§ Task to carry out:
Search the listing below for the word "perCluster" and copy each line where it appears.

§ Data to examine:
BEGIN

-- ==== Sys2Proof/Machine/Csr.lean ====
section
/-! DEFINITION. The system registers: CSRR and CSRW (spec/09 R212-R215), with what a write of each register does. -/

namespace Sys2Proof.Machine

/-! ## Numbers -/

/-- Who may write a register (spec/09 R213). -/
inductive CsrAccess where
  | ro
  | rw
  | sup
  /-- FR_RESUME0 to FR_RESUME3 (spec/20 R353). -/
  | resume
  deriving DecidableEq, Repr

/-- The access of an assigned number (spec/09 R213, spec/14 R305, spec/20 R355, spec/21 R379, R394, spec/22 R403). -/
def csrAccess (n : Nat) : CsrAccess :=
  let within := fun lo hi : Nat => decide (lo ≤ n) && decide (n ≤ hi)
  if within 0x010 0x012 || within 0x014 0x017 || within 0x60C 0x60F || n = 0x618 || within 0x720 0x727 || n = 0x730 then .rw
  else if within 0x400 0x41F || within 0x610 0x614 || within 0x620 0x622 || n = 0x700 || within 0x706 0x717 ||
      within 0x740 0x742 || n = 0x744 || within 0x750 0x752 then .sup
  else if within 0x608 0x60B then .resume
  else .ro

/-- MERR_LAST is listed as written by supervisors, and all its fields are read-only (spec/21 R394). -/
def supReadOnly (n : Nat) : Bool := n == 0x615

/-- The registers 32 bits wide. -/
def csrNarrow (n : Nat) : Bool :=
  let within := fun lo hi : Nat => decide (lo ≤ n) && decide (n ≤ hi)
  within 0x000 0x001 || within 0x008 0x010 || n == 0x012 || within 0x014 0x017 || within 0x020 0x021 || n == 0x401 ||
    within 0x410 0x41F || within 0x611 0x612 || within 0x621 0x622 || n == 0x706 || within 0x720 0x723 || n == 0x730 ||
    within 0x742 0x744 || within 0x752 0x753

/-- The context whose register a CSRR or CSRW of `c` reaches: in the ranges of the fault record and of debug and trace a
supervisor context reaches the one that DBG_SEL names, but for DBG_SEL itself (spec/14 R305, spec/20 R355). -/
def csrTarget (s : State) (c n : Nat) : Nat :=
  if isSup c && 0x600 ≤ n && n ≠ 0x706 then bits (s.ctx c).dbgSel.toNat 2 14 else c

/-- A register that a supervisor context, which runs no parcel and stands in no cluster, has none of. -/
def parcelOnly (n : Nat) : Bool := n == 0 || n == 3 || n == 4 || (8 ≤ n && n ≤ 0xF) || (0x30 ≤ n && n ≤ 0x32)

/-! ## Reading -/

/-- LATCH_STAT (spec/09 R195). -/
def latchStat (x : Ctx) : Word :=
  let f := fun (p : Latch → Bool) => (List.range 4).foldl (fun n k =>
    if p (vget x.lat k ⟨0, false, false, none⟩) then n + 2 ^ k else n) 0
  wd (f Latch.valid + 16 * f Latch.busy)

/-- DEV_SHAPE (spec/01 R9). -/
def devShape : Word := wd (2 * 2 ^ 26 + 4 * 2 ^ 22 + 6 * 2 ^ 18 + 3 * 2 ^ 16 + 16 * 2 ^ 11 + 512)

/-- A register that belongs to a context, from its own state. -/
def csrOfCtx (x : Ctx) (n : Nat) : Word :=
  match n with
  | 0x003 => x.teamId
  | 0x004 => x.larg
  | 0x010 => x.cvtCtl.zeroExtend 64
  | 0x011 => x.cvtSr
  | 0x012 => x.cvtStat.zeroExtend 64
  | 0x018 => latchStat x
  | 0x020 => x.cDepth.zeroExtend 64
  | 0x021 => x.cRes.zeroExtend 64
  | 0x022 => x.ovfBase
  | 0x023 => x.ovfPtr
  | 0x024 => x.ovfLimit
  | 0x403 => x.ptRoot
  | 0x600 => x.frCause
  | 0x601 => x.frPos
  | 0x602 => x.frWord
  | 0x603 => x.frAddr
  | 0x604 => x.frInfo
  | 0x618 => x.discStat
  | 0x700 => x.dbgCtl
  | 0x701 => x.dbgStat
  | 0x706 => x.dbgSel.zeroExtend 64
  | 0x730 => x.trigCtl.zeroExtend 64
  | n =>
    if n < 0x00C then (vget x.lix (n - 8) 0).zeroExtend 64
    else if n < 0x010 then (vget x.lex (n - 0xC) 0).zeroExtend 64
    else if n < 0x018 then (vget x.am (n - 0x14) 0).zeroExtend 64
    else if n < 0x60C then vget x.frResume (n - 0x608) 0
    else if n < 0x610 then vget x.frScr (n - 0x60C) 0
    else if n < 0x710 then vget x.dbgBp (n - 0x708) 0
    else if n < 0x724 then (vget x.perfSel (n - 0x720) 0).zeroExtend 64
    else vget x.perfCnt (n - 0x724) 0

/-- A register that belongs to a cluster. -/
def csrOfCluster (x : Cluster) (n : Nat) : Word :=
  match n with
  | 0x030 => x.fwdOld
  | 0x031 => x.fwdNew
  | 0x032 => x.fwdStat
  | 0x621 => x.wpOvf.zeroExtend 64
  | n => if n < 0x714 then vget x.wpBase (n - 0x710) 0 else vget x.wpCtl (n - 0x714) 0

/-- A register that belongs to a die. -/
def csrOfDie (x : Die) (n : Nat) : Word :=
  match n with
  | 0x400 => x.tlbInv
  | 0x401 => x.tlbInvCtl.zeroExtend 64
  | 0x402 => x.preemptCtl
  | 0x404 => x.brBase
  | 0x405 => x.brLen
  | 0x610 => x.fqBase
  | 0x611 => x.fqLen.zeroExtend 64
  | 0x612 => x.fltCtl.zeroExtend 64
  | 0x614 => x.merrCnt
  | 0x615 => x.merrLast
  | 0x620 => x.sbufDrop
  | 0x622 => x.trigStat.zeroExtend 64
  | 0x731 => x.trigLast
  | 0x740 => x.sbufCtl
  | 0x741 => x.sbufBase
  | 0x742 => x.sbufLen.zeroExtend 64
  | 0x743 => x.sbufWr.zeroExtend 64
  | 0x744 => x.sbufRd.zeroExtend 64
  | 0x750 => x.recCtl
  | 0x751 => x.recBase
  | 0x752 => x.recLen.zeroExtend 64
  | 0x753 => x.recWr.zeroExtend 64
  | n => (x.lq (n - 0x410)).cfg.zeroExtend 64

/-- The registers held per die (spec/09 R213, spec/14 R305, spec/20 R355, spec/21 R394, spec/22 R403)
(TLB_INV: DEDUCED, log 7). -/
def perDie (n : Nat) : Bool :=
  let within := fun lo hi : Nat => decide (lo ≤ n) && decide (n ≤ hi)
  within 0x400 0x402 || within 0x404 0x41F || within 0x610 0x615 || n == 0x620 || n == 0x622 || n == 0x731 ||
    within 0x740 0x753

/-- The registers held per cluster. -/
def perCluster (n : Nat) : Bool := (0x030 ≤ n && n ≤ 0x032) || n == 0x621 || (0x710 ≤ n && n ≤ 0x717)

/-- The lane whose position DBG_HEADn shows. -/
def headLane (n : Nat) : Lane :=
  match n with
  | 0x702 => .k
  | 0x703 => .l
  | 0x704 => .c
  | _ => .s

/-- The fields of a register that a supervisor context has none of; every other bit reads as zero (spec/01 R8, spec/03 R46,
spec/05 R115). -/
def definedBits (n : Nat) : Word :=
  if n = 3 then wd (2 ^ 26 - 1)
  else if n = 4 then wd (2 ^ 64 - 1)
  else if n < 0x10 then wd (2 ^ 16 - 1)
  else if n < 0x32 then wd (2 ^ 52 - 1)
  else wd (2 ^ 63 + 2 ^ 54 - 1)

/-- What a supervisor context reads in such a register: of CORE_ID its die is defined, of the others no field (spec/01 R8; log
24). -/
def supervisorRead (c n : Nat) : Word :=
  if n = 0 then wd (dieOf c * 2 ^ 14 + bits (Config.supervisorCsr n c).toNat 2 12 * 4)
  else Config.supervisorCsr n c &&& definedBits n

/-- The value that a CSRR of a context reads, zero-extended (spec/09 R212). -/
def csrRead (s : State) (c n : Nat) : Word :=
  let t := csrTarget s c n
  if isSup c && parcelOnly n then supervisorRead c n
  else if n = 0 then wd (4 * c)
  else if n = 1 then devShape
  else if n = 2 then wd (s.gtOf (dieOf c))
  else if 0x702 ≤ n && n ≤ 0x705 then headOf s t (headLane n)
  else if perDie n then csrOfDie (s.die (dieOf c)) n
  else if perCluster n then csrOfCluster (s.cluster (clusterOf t)) n
  else csrOfCtx (s.ctx t) n

/-- The reads that a recorded team logs (spec/14 R321). -/
def recordedRead (n : Nat) : Bool :=
  n == 0x002 || n == 0x018 || n == 0x020 || n == 0x021 || n == 0x032 || n == 0x743 || n == 0x753 || n == 0x011 ||
    n == 0x012 || (0x014 ≤ n && n ≤ 0x017) || n == 0x618

/-- CSRR (spec/09 R212). -/
def execCsrr (g : Guard) (d : XReg) (n : BitVec 12) (s : State) : Out3 :=
  kInstr (.csrr g d n) g 4 [d] (fun c s =>
    let m := n.toNat
    let pos := posOf s c .k
    if recordedRead m then
      gated s c .k pos noPos 6 fun o =>
        let v := o.getD (csrRead s c m)
        noted s c .k pos noPos 6 v (.next (advance (s.modCtx c fun x => x.wx d v) c .k 4))
    else
      let v := csrRead s c m
      .next (advance (s.modCtx c fun x => x.wx d v) c .k 4)) s

/-! ## Writing -/

/-- What a write comes to: the DETAIL of an illegal operation (spec/20 R357), or 0 with the new state. -/
abbrev CsrWrite := Nat × State

/-- Some bit of the fields `(lo, n)` is set. -/
def anyBit (v : Word) (l : List (Nat × Nat)) : Bool := l.any fun f => bits v.toNat f.1 f.2 != 0

/-- Write where no reserved field is set (spec/09 R212). -/
def checked (s : State) (bad : Bool) (t : State) : CsrWrite := if bad then (2, s) else (0, t)

/-- A write of DBG_CTL (spec/14 R308). -/
def writeDbgCtl (s : State) (t : Nat) (v : Word) : CsrWrite :=
  let x := s.ctx t
  let halt := bitAt v 1
  let run := bitAt v 2
  let step := bitAt v 3
  let bad := anyBit v [(32, 32), (22, 2), (18, 2), (9, 7), (4, 4)] || bits v.toNat 16 2 == 3 ||
    (step && bits v.toNat 24 8 == 0) || ((step || run) && !x.stopped) || (step && run) || (step && halt) || (run && halt)
  let s1 := s.setCtx t { x with dbgCtl := putField v 1 3 0 }
  checked s bad (if halt then dbgHalt s1 t else if run then dbgRun s1 t else if step then dbgStep s1 t else s1)

/-- A write of DBG_BPn (spec/14 R309). -/
def bpBad (v : Word) : Bool :=
  anyBit v [(52, 8)] || (if bitAt v 62 then bits v.toNat 46 6 != 0 else bits v.toNat 0 2 != 0)

/-- A write of FLT_CTL (spec/20 R361). -/
def writeFltCtl (s : State) (d : Nat) (v : Word) : CsrWrite :=
  let cl := 16 * d + bits v.toNat 4 4
  let keep := fun t : State => t.modDie d fun x => { x with fltCtl := BitVec.ofNat 32 (bits v.toNat 4 4 * 16) }
  if anyBit v [(8, 24), (2, 2)] then (2, s)
  else match bits v.toNat 0 2 with
    | 1 => match fltResume s cl with
      | some t => (0, keep t)
      | none => (2, s)
    | 2 => match fltEnd s cl with
      | some t => (0, keep t)
      | none => (2, s)
    | _ => (2, s)

/-- A SLOTS value of FQ_LEN: 0, or a power of two from 64 to 4,096 (spec/20 R359). -/
def slotsOk (n : Nat) : Bool := n == 0 || n == 64 || n == 128 || n == 256 || n == 512 || n == 1024 || n == 2048 || n == 4096

/-- A write of REC_CTL: recording starts at the region's beginning (spec/14 R320; DEDUCED, log 25). -/
def writeRecCtl (x : Die) (v : Word) : Die :=
  if bits x.recCtl.toNat 0 2 = 0 && bits v.toNat 0 2 = 1 then { x with recCtl := v, recWr := 0, recFull := false }
  else { x with recCtl := v }

/-- A write of a register held per die. The pool registers take effect at the die's next placement (spec/04 R76). -/
def writeDie (s : State) (d n : Nat) (v : Word) : CsrWrite :=
  let x := s.die d
  let v32 : W32 := v.truncate 32
  match n with
  | 0x400 => if bitAt x.tlbInvCtl 0 then (6, s) else checked s (anyBit v [(52, 12)]) (s.setDie d { x with tlbInv := v })
  | 0x401 => tlbInvStart s d v32
  | 0x402 => preemptGo s d v
  | 0x404 => checked s (anyBit v [(52, 12), (6, 10)]) (s.setDie d { x with brBase := v })
  | 0x405 => checked s (anyBit v [(20, 44)] || v.toNat % 16 != 0) (s.setDie d { x with brLen := v })
  | 0x610 => checked s (anyBit v [(52, 12), (6, 6)]) (s.setDie d { x with fqBase := v })
  | 0x611 => checked s (!slotsOk v.toNat) (s.setDie d { x with fqLen := v32, fqFull := none })
  | 0x612 => writeFltCtl s d v
  | 0x614 => (0, s.setDie d { x with merrCnt := v })
  | 0x620 => (0, s.setDie d { x with sbufDrop := v })
  | 0x622 => checked s (anyBit v [(21, 11)]) (s.setDie d { x with trigStat := v32 })
  | 0x740 => checked s (anyBit v [(37, 27), (8, 8)]) (s.setDie d { x with sbufCtl := v, capEnd := none })
  | 0x741 => if bitAt x.sbufCtl 0 then (6, s) else checked s (anyBit v [(52, 12), (6, 6)]) (s.setDie d { x with sbufBase := v })
  | 0x742 => if bitAt x.sbufCtl 0 then (6, s) else checked s (v.toNat % 4096 != 0) (s.setDie d { x with sbufLen := v32 })
  | 0x744 => sbufRdWrite s d v32
  | 0x750 => checked s (anyBit v [(2, 62)] || v.toNat == 3) (s.setDie d (writeRecCtl x v))
  | 0x751 =>
    if bits x.recCtl.toNat 0 2 ≠ 0 then (6, s)
    else checked s (anyBit v [(52, 12), (6, 6)]) (s.setDie d { x with recBase := v })
  | 0x752 =>
    if bits x.recCtl.toNat 0 2 ≠ 0 then (6, s)
    else checked s (v.toNat % 4096 != 0) (s.setDie d { x with recLen := v32 })
  | n =>
    checked s (anyBit v [(11, 21)] || v.toNat == 0 || 1024 < v.toNat)
      (s.setDie d (x.modQ (n - 0x410) fun q => { q with cfg := v32 }))

/-- A write of a register held per cluster. -/
def writeCluster (s : State) (cl n : Nat) (v : Word) : CsrWrite :=
  let x := s.cluster cl
  if n = 0x621 then checked s (anyBit v [(20, 12)]) (s.setCluster cl { x with wpOvf := v.truncate 32 })
  else if n < 0x714 then
    checked s (anyBit v [(52, 10)] || 2 ≤ bits v.toNat 62 2) (s.setCluster cl { x with wpBase := vput x.wpBase (n - 0x710) v })
  else
    checked s (anyBit v [(1, 1), (3, 5), (24, 8), (44, 20)]) (s.setCluster cl { x with wpCtl := vput x.wpCtl (n - 0x714) v })

/-- A write of TRIG_CTL; FIRE sends the trigger (spec/14 R316). -/
def writeTrigCtl (s : State) (t : Nat) (v : Word) : CsrWrite :=
  let s1 := s.modCtx t fun x => { x with trigCtl := putField (v.truncate 32) 0 1 0 }
  checked s (anyBit v [(12, 20)]) (if bitAt v 0 then sendTrigger s1 t else s1)

/-- A write of a register held per context. -/
def writeCtx (s : State) (t n : Nat) (v : Word) : CsrWrite :=
  let x := s.ctx t
  let v32 : W32 := v.truncate 32
  match n with
  | 0x010 => checked s (anyBit v [(15, 17), (11, 1)] || 5 ≤ bits v.toNat 8 3) (s.setCtx t { x with cvtCtl := v32 })
  | 0x011 => (0, s.setCtx t { x with cvtSr := v })
  | 0x012 => checked s (anyBit v [(3, 29)]) (s.setCtx t { x with cvtStat := v32 })
  | 0x403 => checked s (anyBit v [(52, 12)]) (s.setCtx t { x with ptRoot := v })
  | 0x618 => checked s (anyBit v [(48, 16), (4, 12)]) (s.setCtx t { x with discStat := v })
  | 0x700 => writeDbgCtl s t v
  | 0x706 => checked s (anyBit v [(16, 16), (0, 2)]) (s.setCtx t { x with dbgSel := v32 })
  | 0x730 => writeTrigCtl s t v
  | n =>
    if n < 0x018 then (0, s.setCtx t { x with am := vput x.am (n - 0x14) v32 })
    else if n < 0x610 then (0, s.setCtx t { x with frScr := vput x.frScr (n - 0x60C) v })
    else if n < 0x710 then checked s (bpBad v) (s.setCtx t { x with dbgBp := vput x.dbgBp (n - 0x708) v })
    else if n < 0x724 then
      checked s (anyBit v [(12, 20)] || 0xC ≤ bits v.toNat 0 8) (s.setCtx t { x with perfSel := vput x.perfSel (n - 0x720) v32 })
    else (0, s.setCtx t { x with perfCnt := vput x.perfCnt (n - 0x724) v })

/-- A write of a register once its access allows it. `c` is the writer, `t` the context that the register belongs to. -/
def writeAllowed (s : State) (c t n : Nat) (v : Word) : CsrWrite :=
  if perDie n then writeDie s (dieOf c) n v
  else if perCluster n then writeCluster s (clusterOf t) n v
  else writeCtx s t n v

/-- The lane of an FR_RESUMEn. -/
def resumeLn (n : Nat) : Lane :=
  match n with
  | 0x608 => .k
  | 0x609 => .l
  | 0x60A => .c
  | _ => .s

/-- A CSRW of a context (spec/09 R212): read-only registers, then excluded contexts, then the register's own checks. -/
def csrWrite (s : State) (c n : Nat) (w : Word) : CsrWrite :=
  let v := if csrNarrow n then wd (bits w.toNat 0 32) else w
  let t := csrTarget s c n
  match csrAccess n with
  | .ro => if supReadOnly n && !isSup c then (3, s) else (1, s)
  | .rw => writeAllowed s c t n v
  | .sup => if isSup c then writeAllowed s c t n v else (3, s)
  | .resume => frResumeWrite s t (resumeLn n) v (isSup c && isHeld s (clusterOf t))

/-- CSRW (spec/09 R212). -/
def execCsrw (g : Guard) (a : XReg) (n : BitVec 12) (s : State) : Out3 :=
  kInstr (.csrw g a n) g 4 [a] (fun c s =>
    match csrWrite s c n.toNat ((s.ctx c).rx a) with
    | (0, s) => .next (advance s c .k 4)
    | (d, s) => .next (takeFault s c .k ⟨0x02, d, 0, wd n.toNat⟩ (wordOf (.csrw g a n)))) s

end Sys2Proof.Machine
end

END

§ Expected answer:
def perCluster (n : Nat) : Bool := (0x030 ≤ n && n ≤ 0x032) || n == 0x621 || (0x710 ≤ n && n ≤ 0x717)
  else if perCluster n then csrOfCluster (s.cluster (clusterOf t)) n
  else if perCluster n then writeCluster s (clusterOf t) n v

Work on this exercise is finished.